This past Tuesday, I watched my son compete in his school spelling bee. Let me tell you: Watching 15 fourth- and fifth-graders stand on stage in front of a packed auditorium spelling words like “quash” and “marionette” is a nail-biting, super-stressful experience.
My son ended up coming in first place, and while I was extremely proud of him for winning, it wasn’t the moment he stood in front of the school and correctly spelled “catastrophe” that got me all choked up.
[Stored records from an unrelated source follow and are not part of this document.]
theorem same_planFill (a1 : _) (a2 : _) (s : State) : Same 8796093022208 s (planFill a1 a2 s) := by
  unfold planFill
  extract_lets +onlyGivenNames x1
  clear_value x1
  extract_lets +onlyGivenNames x2
  clear_value x2
  extract_lets +onlyGivenNames x3
  clear_value x3
  extract_lets +onlyGivenNames x4
  clear_value x4
  exact Same.step (same_modPlan ..) rfl (Same.refl _ _)

theorem same_planArm (a1 : _) (s : State) : Same 571746046476304 s (planArm a1 s).2 := by
  unfold planArm
  extract_lets +onlyGivenNames x1
  clear_value x1
  exact Same.iteSnd (Same.pair (Same.refl _ _)) (Same.iteSnd (Same.pair (Same.refl _ _)) (Same.iteSnd (Same.pair (Same.refl _ _)) (Same.pair (Same.step (same_memSync ..) rfl (Same.step (same_planFill ..) rfl (Same.refl _ _))))))

theorem same_unfreeze (a1 : _) (s : State) : Same 131072 s (unfreeze a1 s) := by
  unfold unfreeze
  exact Same.forN (Same.refl _ _) (fun _ _ => Same.ite (Same.refl _ _) (Same.step (same_modTap ..) rfl (Same.refl _ _)))

theorem same_planHeld (a1 : _) (a2 : _) (a3 : _) (s : State) : Same 571746046607376 s (planHeld a1 a2 a3 s) := by
  unfold planHeld
  extract_lets +onlyGivenNames x1
  refine Same.cut (x := x1) ?_ (fun h1 => ?_)
  · unfold x1
    exact Same.step (same_unfreeze ..) rfl (Same.refl _ _)
  clear_value x1
  extract_lets +onlyGivenNames x2
  refine Same.cut (x := x2) ?_ (fun h2 => ?_)
  · unfold x2
    exact Same.step (same_modPlan ..) rfl (by assumption)
  clear_value x2
  extract_lets +onlyGivenNames x3
  refine Same.cut (x := x3) ?_ (fun h3 => ?_)
  · unfold x3
    exact Same.ite (Same.step (same_raise ..) rfl (Same.step (same_bump ..) rfl (by assumption))) (by assumption)
  clear_value x3
  exact Same.step (same_memSync ..) rfl (Same.step (same_raise ..) rfl (by assumption))

theorem same_planIdle (a1 : _) (a2 : _) (s : State) : Same 571746046607376 s (planIdle a1 a2 s) := by
  unfold planIdle
  exact Same.step (same_memSync ..) rfl (Same.step (same_modPlan ..) rfl (Same.step (same_unfreeze ..) rfl (Same.refl _ _)))

theorem same_planStop (a1 : _) (a2 : _) (s : State) : Same 571746046607376 s (planStop a1 a2 s) := by
  unfold planStop
  split
  · exact Same.step (same_planIdle ..) rfl (Same.refl _ _)
  · exact Same.step (same_planIdle ..) rfl (Same.refl _ _)
  · exact Same.step (same_planHeld ..) rfl (Same.refl _ _)
  · exact Same.refl _ _

theorem same_planDisarm (a1 : _) (s : State) : Same 571746046607376 s (planDisarm a1 s).2 := by
  unfold planDisarm
  split
  · exact Same.pair (Same.refl _ _)
  · exact Same.pair (Same.refl _ _)
  · exact Same.pair (Same.step (same_planStop ..) rfl (Same.refl _ _))

theorem same_planAct {m : Nat} {s x : State} {f : State → Nat × State} (hm : 16 ||| m = m) (hx : Same m s x)
    (hf : ∀ y, Same m y (f y).2) : Same m s (planAct f x) := by
  unfold planAct
  exact Same.ite ((hf _).trans hx) (Same.step (same_pgError ..) (orUp (k := 16) rfl hm) ((hf _).trans hx))

theorem same_planOffload (a1 : _) (s : State) : Same 8796093022208 s (planOffload a1 s).2 := by
  unfold planOffload
  exact Same.iteSnd (Same.pair (Same.step (same_modPlan ..) rfl (Same.refl _ _))) (Same.pair (Same.refl _ _))

theorem same_planRelease (a1 : _) (s : State) : Same 571746046607376 s (planRelease a1 s).2 := by
  unfold planRelease
  exact Same.iteSnd (Same.pair (Same.step (same_planIdle ..) rfl (Same.refl _ _))) (Same.pair (Same.refl _ _))

theorem same_cpCtrl (a1 : _) (a2 : _) (s : State) : Same 571746046607376 s (cpCtrl a1 a2 s) := by
  unfold cpCtrl
  split
  · exact Same.refl _ _
  · exact same_planAct rfl (Same.refl _ _) (fun _ => Same.step (same_planArm ..) rfl (Same.refl _ _))
  · exact same_planAct rfl (Same.refl _ _) (fun _ => Same.step (same_planDisarm ..) rfl (Same.refl _ _))
  · exact same_planAct rfl (Same.refl _ _) (fun _ => Same.step (same_planRelease ..) rfl (Same.refl _ _))
  · exact same_planAct rfl (Same.refl _ _) (fun _ => Same.step (same_planOffload ..) rfl (Same.refl _ _))
  · exact Same.step (same_pgError ..) rfl (Same.refl _ _)

theorem same_freeze (a1 : _) (a2 : _) (s : State) : Same 163856 s (freeze a1 a2 s) := by
  unfold freeze
  exact Same.forL (Same.refl _ _) (fun _ _ => Same.ite (Same.step (same_bump ..) rfl (Same.step (same_raise ..) rfl (Same.step (same_modTap ..) rfl (Same.refl _ _)))) (Same.refl _ _))

theorem same_reject (a1 : _) (s : State) : Same 32784 s (reject a1 s) := by
  unfold reject
  exact Same.step (same_raise ..) rfl (Same.step (same_bump ..) rfl (Same.refl _ _))

theorem same_judge (a1 : _) (a2 : _) (a3 : _) (s : State) : Same 8796093186064 s (judge a1 a2 a3 s) := by
  unfold judge
  extract_lets +onlyGivenNames x1
  clear_value x1
  extract_lets +onlyGivenNames x2
  clear_value x2
  extract_lets +onlyGivenNames x3
  clear_value x3
  extract_lets +onlyGivenNames x4
  clear_value x4
  extract_lets +onlyGivenNames x5
  clear_value x5
  split
  · exact Same.refl _ _
  · exact Same.step (same_reject ..) rfl (Same.refl _ _)
  · exact Same.step (same_reject ..) rfl (Same.refl _ _)
  · refine Same.ite (Same.step (same_reject ..) rfl (Same.refl _ _)) ?_
    refine Same.ite (Same.step (same_reject ..) rfl (Same.refl _ _)) ?_
    refine Same.ite (Same.step (same_reject ..) rfl (Same.refl _ _)) ?_
    extract_lets +onlyGivenNames x6
    clear_value x6
    extract_lets +onlyGivenNames x7
    clear_value x7
    extract_lets +onlyGivenNames x8
    clear_value x8
    extract_lets +onlyGivenNames x9
    refine Same.cut (x := x9) ?_ (fun h9 => ?_)
    · unfold x9
      exact Same.step (same_modPlan ..) rfl (Same.refl _ _)
    clear_value x9
    extract_lets +onlyGivenNames x10
    refine Same.cut (x := x10) ?_ (fun h10 => ?_)
    · unfold x10
      exact Same.step (same_raise ..) rfl (Same.step (same_bump ..) rfl (by assumption))
    clear_value x10
    exact Same.ite (Same.step (same_freeze ..) rfl (by assumption)) (by assumption)

theorem same_deliver (a1 : _) (s : State) : Same 8796093186064 s (deliver a1 s) := by
  unfold deliver
  refine Same.forN (Same.refl _ _) (fun _ _ => ?_)
  extract_lets +onlyGivenNames x1
  clear_value x1
  split
  · exact Same.step (same_judge ..) rfl (Same.refl _ _)
  · exact Same.refl _ _

theorem same_modGunit (a1 : _) (a2 : _) (s : State) : Same 17592186044416 s (modGunit a1 a2 s) := by
  unfold modGunit
  exact Same.step (upd_gunits ..) rfl (Same.refl _ _)

theorem same_gSkip (a1 : _) (s : State) : Same 17592186077200 s (gSkip a1 s) := by
  unfold gSkip
  exact Same.ite (Same.step (same_raise ..) rfl (Same.step (same_bump ..) rfl (Same.step (same_modGunit ..) rfl (Same.refl _ _)))) (Same.refl _ _)

theorem same_planRegrid (a1 : _) (s : State) : Same 8796093022208 s (planRegrid a1 s) := by
  unfold planRegrid
  extract_lets +onlyGivenNames x1
  clear_value x1
  extract_lets +onlyGivenNames x2
  clear_value x2
  refine Same.ite (Same.refl _ _) ?_
  extract_lets +onlyGivenNames x3
  extract_lets +onlyGivenNames x4
  clear_value x4
  extract_lets +onlyGivenNames x5
  clear_value x5
  extract_lets +onlyGivenNames x6
  clear_value x6
  extract_lets +onlyGivenNames x7
  clear_value x7
  extract_lets +onlyGivenNames x8
  extract_lets +onlyGivenNames x9
  clear_value x9
  extract_lets +onlyGivenNames x10
  clear_value x10
  extract_lets +onlyGivenNames x11
  clear_value x11
  exact Same.step (same_modPlan ..) rfl (Same.refl _ _)

theorem same_modTunit (a1 : _) (a2 : _) (s : State) : Same 4398046511104 s (modTunit a1 a2 s) := by
  unfold modTunit
  exact Same.step (upd_tunits ..) rfl (Same.refl _ _)
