-- ==== Sys2Proof/Laws/FootBeacon.lean ====
section
/-! SUPPORT. Footprints of the operations and meanings of Machine/Beacon.lean: each lemma says once which fields of the
state the function can change. -/

namespace Sys2Proof.Machine

open Sys2Proof

theorem same_modBcn (a1 : _) (s : State) : Same 4503599627370496 s (modBcn a1 s) := by
  unfold modBcn
  exact Same.step (upd_bcn ..) rfl (Same.refl _ _)

theorem same_testEnd (s : State) : Same 220676381741187088 s (testEnd s) := by
  unfold testEnd
  exact Same.step (same_wakeup ..) rfl (Same.step (same_raise ..) rfl (Same.step (same_modBcn ..) rfl (Same.refl _ _)))

theorem same_testCheck (s : State) : Same 220676381741187088 s (testCheck s) := by
  unfold testCheck
  split
  · exact Same.ite (Same.step (same_testEnd ..) rfl (Same.refl _ _)) (Same.refl _ _)
  · exact Same.refl _ _

theorem same_modBstr (a1 : _) (a2 : _) (s : State) : Same 4503599627370496 s (modBstr a1 a2 s) := by
  unfold modBstr
  exact Same.step (same_modBcn ..) rfl (Same.refl _ _)

theorem same_pulseAsk (a1 : _) (a2 : _) (s : State) : Same 4503599627370496 s (pulseAsk a1 a2 s) := by
  unfold pulseAsk
  exact Same.step (same_modBstr ..) rfl (Same.refl _ _)

theorem same_testStart (a1 : _) (a2 : _) (s : State) : Same 4503599627370496 s (testStart a1 a2 s).2 := by
  unfold testStart
  refine Same.iteSnd (Same.pair (Same.refl _ _)) ?_
  refine Same.iteSnd (Same.pair (Same.refl _ _)) ?_
  extract_lets +onlyGivenNames x1
  refine Same.cut (x := x1) ?_ (fun h1 => ?_)
  · unfold x1
    exact Same.step (same_modBcn ..) rfl (Same.refl _ _)
  clear_value x1
  exact Same.pair (Same.ite (by assumption) (Same.forN (by assumption) (fun _ _ => Same.ite (Same.step (same_pulseAsk ..) rfl (Same.refl _ _)) (Same.refl _ _))))

theorem same_strDark (a1 : _) (s : State) : Same 4503599627370512 s (strDark a1 s) := by
  unfold strDark
  split
  · extract_lets +onlyGivenNames x1
    refine Same.cut (x := x1) ?_ (fun h1 => ?_)
    · unfold x1
      exact Same.step (same_modBstr ..) rfl (Same.refl _ _)
    clear_value x1
    exact Same.ite (Same.step (same_bump ..) rfl (by assumption)) (by assumption)
  · exact Same.refl _ _

theorem same_bcnRole (s : State) : Same 4503599627370512 s (bcnRole s) := by
  unfold bcnRole
  extract_lets +onlyGivenNames x1
  refine Same.cut (x := x1) ?_ (fun h1 => ?_)
  · unfold x1
    exact Same.forN (Same.refl _ _) (fun _ _ => Same.ite (Same.refl _ _) (Same.step (same_strDark ..) rfl (Same.refl _ _)))
  clear_value x1
  exact Same.ite (by assumption) (Same.step (same_modBcn ..) rfl (by assumption))

theorem same_schArm (a1 : _) (s : State) : Same 4503599627370496 s (schArm a1 s).2 := by
  unfold schArm
  exact Same.iteSnd (Same.pair (Same.step (same_modBstr ..) rfl (Same.refl _ _))) (Same.pair (Same.step (same_modBstr ..) rfl (Same.refl _ _)))

theorem same_bcnSleep (s : State) : Same 4503599627370512 s (bcnSleep s) := by
  unfold bcnSleep
  exact Same.step (same_modBcn ..) rfl (Same.forN (Same.refl _ _) (fun _ _ => Same.step (same_strDark ..) rfl (Same.refl _ _)))

theorem same_boostTick (s : State) : Same 4503599627370496 s (boostTick s) := by
  unfold boostTick
  refine Same.ite ?_ (Same.step (same_modBcn ..) rfl (Same.refl _ _))
  split
  · exact Same.step (same_modBcn ..) rfl (Same.refl _ _)
  · extract_lets +onlyGivenNames x1
    clear_value x1
    extract_lets +onlyGivenNames x2
    clear_value x2
    extract_lets +onlyGivenNames x3
    clear_value x3
    extract_lets +onlyGivenNames x4
    clear_value x4
    extract_lets +onlyGivenNames x5
    clear_value x5
    exact Same.step (same_modBcn ..) rfl (Same.refl _ _)

theorem same_chainTick (s : State) : Same 4503599627370512 s (chainTick s) := by
  unfold chainTick
  refine Same.ite ?_ (Same.refl _ _)
  extract_lets +onlyGivenNames x1
  clear_value x1
  extract_lets +onlyGivenNames x2
  refine Same.cut (x := x2) ?_ (fun h2 => ?_)
  · unfold x2
    exact Same.ite (Same.step (same_bump ..) rfl (Same.refl _ _)) (Same.step (same_modBcn ..) rfl (Same.refl _ _))
  clear_value x2
  exact Same.ite (by assumption) (Same.step (same_modBcn ..) rfl (by assumption))

theorem same_diagTick (s : State) : Same 4503599627370496 s (diagTick s) := by
  unfold diagTick
  extract_lets +onlyGivenNames x1
  clear_value x1
  refine Same.ite ?_ (Same.refl _ _)
  refine Same.forN (Same.refl _ _) (fun _ _ => ?_)
  extract_lets +onlyGivenNames x2
  clear_value x2
  extract_lets +onlyGivenNames x3
  refine Same.cut (x := x3) ?_ (fun h3 => ?_)
  · unfold x3
    exact Same.ite (Same.step (same_modBstr ..) rfl (Same.refl _ _)) (Same.refl _ _)
  clear_value x3
  exact Same.step (same_modBstr ..) rfl (by assumption)

theorem same_trimTick (a1 : _) (s : State) : Same 4503599627403288 s (trimTick a1 s) := by
  unfold trimTick
  extract_lets +onlyGivenNames x1
  clear_value x1
  refine Same.ite (Same.step (same_modBstr ..) rfl (Same.refl _ _)) ?_
  extract_lets +onlyGivenNames x2
  clear_value x2
  extract_lets +onlyGivenNames x3
  clear_value x3
  extract_lets +onlyGivenNames x4
  split
  · refine Same.ite ?_ ?_
    · unfold x4
      beta_reduce
      extract_lets +onlyGivenNames x5
      clear_value x5
      extract_lets +onlyGivenNames x6
      refine Same.cut (x := x6) ?_ (fun h6 => ?_)
      · unfold x6
        exact Same.step (same_modBstr ..) rfl (Same.refl _ _)
      clear_value x6
      exact Same.ite (Same.step (same_raise ..) rfl (by assumption)) (by assumption)
    · extract_lets +onlyGivenNames x7
      clear_value x7
      extract_lets +onlyGivenNames x8
      clear_value x8
      extract_lets +onlyGivenNames x9
      refine Same.cut (x := x9.2) ?_ (fun h9 => ?_)
      · unfold x9
        exact Same.step (same_fresh ..) rfl (Same.refl _ _)
      clear_value x9
      extract_lets +onlyGivenNames x10
      refine Same.cut (x := x10) ?_ (fun h10 => ?_)
      · unfold x10
        exact Same.ite (by assumption) (Same.refl _ _)
      clear_value x10
      extract_lets +onlyGivenNames x11
      clear_value x11
      unfold x4
      beta_reduce
      extract_lets +onlyGivenNames x12
      clear_value x12
      extract_lets +onlyGivenNames x13
      refine Same.cut (x := x13) ?_ (fun h13 => ?_)
      · unfold x13
        exact Same.step (same_modBstr ..) rfl (Same.step (same_modBstr ..) rfl (by assumption))
      clear_value x13
      exact Same.ite (Same.step (same_raise ..) rfl (by assumption)) (by assumption)
  · unfold x4
    beta_reduce
    extract_lets +onlyGivenNames x14
    clear_value x14
    extract_lets +onlyGivenNames x15
    refine Same.cut (x := x15) ?_ (fun h15 => ?_)
    · unfold x15
      exact Same.step (same_modBstr ..) rfl (Same.refl _ _)
    clear_value x15
    exact Same.ite (Same.step (same_raise ..) rfl (by assumption)) (by assumption)

theorem same_bcnTick (s : State) : Same 4503599627403288 s (bcnTick s) := by
  unfold bcnTick
  exact Same.ite (Same.step (same_chainTick ..) rfl (Same.step (same_diagTick ..) rfl (Same.forN (Same.step (same_boostTick ..) rfl (Same.refl _ _)) (fun _ _ => Same.step (same_trimTick ..) rfl (Same.refl _ _))))) (Same.refl _ _)

theorem same_boostStart (s : State) : Same 4503599627370496 s (boostStart s) := by
  unfold boostStart
  exact Same.step (same_modBcn ..) rfl (Same.refl _ _)

theorem same_diagSet (a1 : _) (a2 : _) (s : State) : Same 4503599627403280 s (diagSet a1 a2 s) := by
  unfold diagSet
  extract_lets +onlyGivenNames x1
  clear_value x1
  extract_lets +onlyGivenNames x2
  refine Same.cut (x := x2) ?_ (fun h2 => ?_)
  · unfold x2
    exact Same.step (same_modBstr ..) rfl (Same.refl _ _)
  clear_value x2
  exact Same.ite (Same.step (same_raise ..) rfl (by assumption)) (by assumption)

theorem same_bstrApply (a1 : _) (s : State) : Same 4503599627403280 s (bstrApply a1 s) := by
  unfold bstrApply
  exact Same.step (same_diagSet ..) rfl (Same.step (same_modBstr ..) rfl (Same.refl _ _))

theorem same_chainApply (s : State) : Same 4503599627370496 s (chainApply s) := by
  unfold chainApply
  exact Same.step (same_modBcn ..) rfl (Same.refl _ _)

theorem same_taddrNext (s : State) : Same 16 s (taddrNext s) := by
  unfold taddrNext
  exact Same.ite (Same.step (same_setRg ..) rfl (Same.refl _ _)) (Same.refl _ _)

theorem same_tdataRead (s : State) : Same 16 s (tdataRead s).2 := by
  unfold tdataRead
  exact Same.pair (Same.step (same_taddrNext ..) rfl (Same.refl _ _))

theorem same_diagCmd (a1 : _) (s : State) : Same 220676381741187088 s (diagCmd a1 s) := by
  unfold diagCmd
  refine Same.ite ?_ (Same.refl _ _)
  extract_lets +onlyGivenNames x1
  refine Same.cut (x := x1.2) ?_ (fun h1 => ?_)
  · unfold x1
    exact Same.step (same_testStart ..) rfl (Same.refl _ _)
  clear_value x1
  exact Same.ite (Same.ite (Same.step (same_testCheck ..) rfl (by assumption)) (by assumption)) (Same.step (same_pgError ..) rfl (by assumption))

theorem same_diagNote (a1 : _) (s : State) : Same 4503599627370496 s (diagNote a1 s) := by
  unfold diagNote
  exact Same.step (same_modBstr ..) rfl (Same.refl _ _)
Instead, it was the kindness he showed to all the kids who got out before him, slapping them high-five and giving them a warm thumbs-up. There was one student who shed a few tears on stage, and my son squeezed her arm, then whispered consoling words in her ear.
I’m not really one to brag about my parenting, but in that moment, I thought to myself, I guess I did something right.
We all want our kids to be successful, to grow up to be thriving, contributing members of society. And we all want them to be happy and healthy. But how do we get them there? What do we emphasize? Our kids are born totally open. We mold them. And we need to choose carefully what values we instill in them.
For me, above all else, I want my kids to be kind. I want them to see beyond their own self-interests and reach out if they see anyone suffering. I want them to know empathy and compassion. Not only that, but I also want them to practice those things in their daily lives.
Being kind isn’t a sacrifice — a goodness reserved solely for the recipient. Kindness goes both ways. It’s good for others, but it’s also good for our kids. In fact, there are numerous studies showing that kindness actually makes our kids healthier, both emotionally and physically.
In a study out of Vancouver, for example, a group of 9- to 11-year-olds were asked to perform three acts of kindness per week over a span of four weeks. The researchers saw immediate improvements in the students’ own well-being, along with major boosts in terms of peer acceptance, which can act as a major deterrent to bullying.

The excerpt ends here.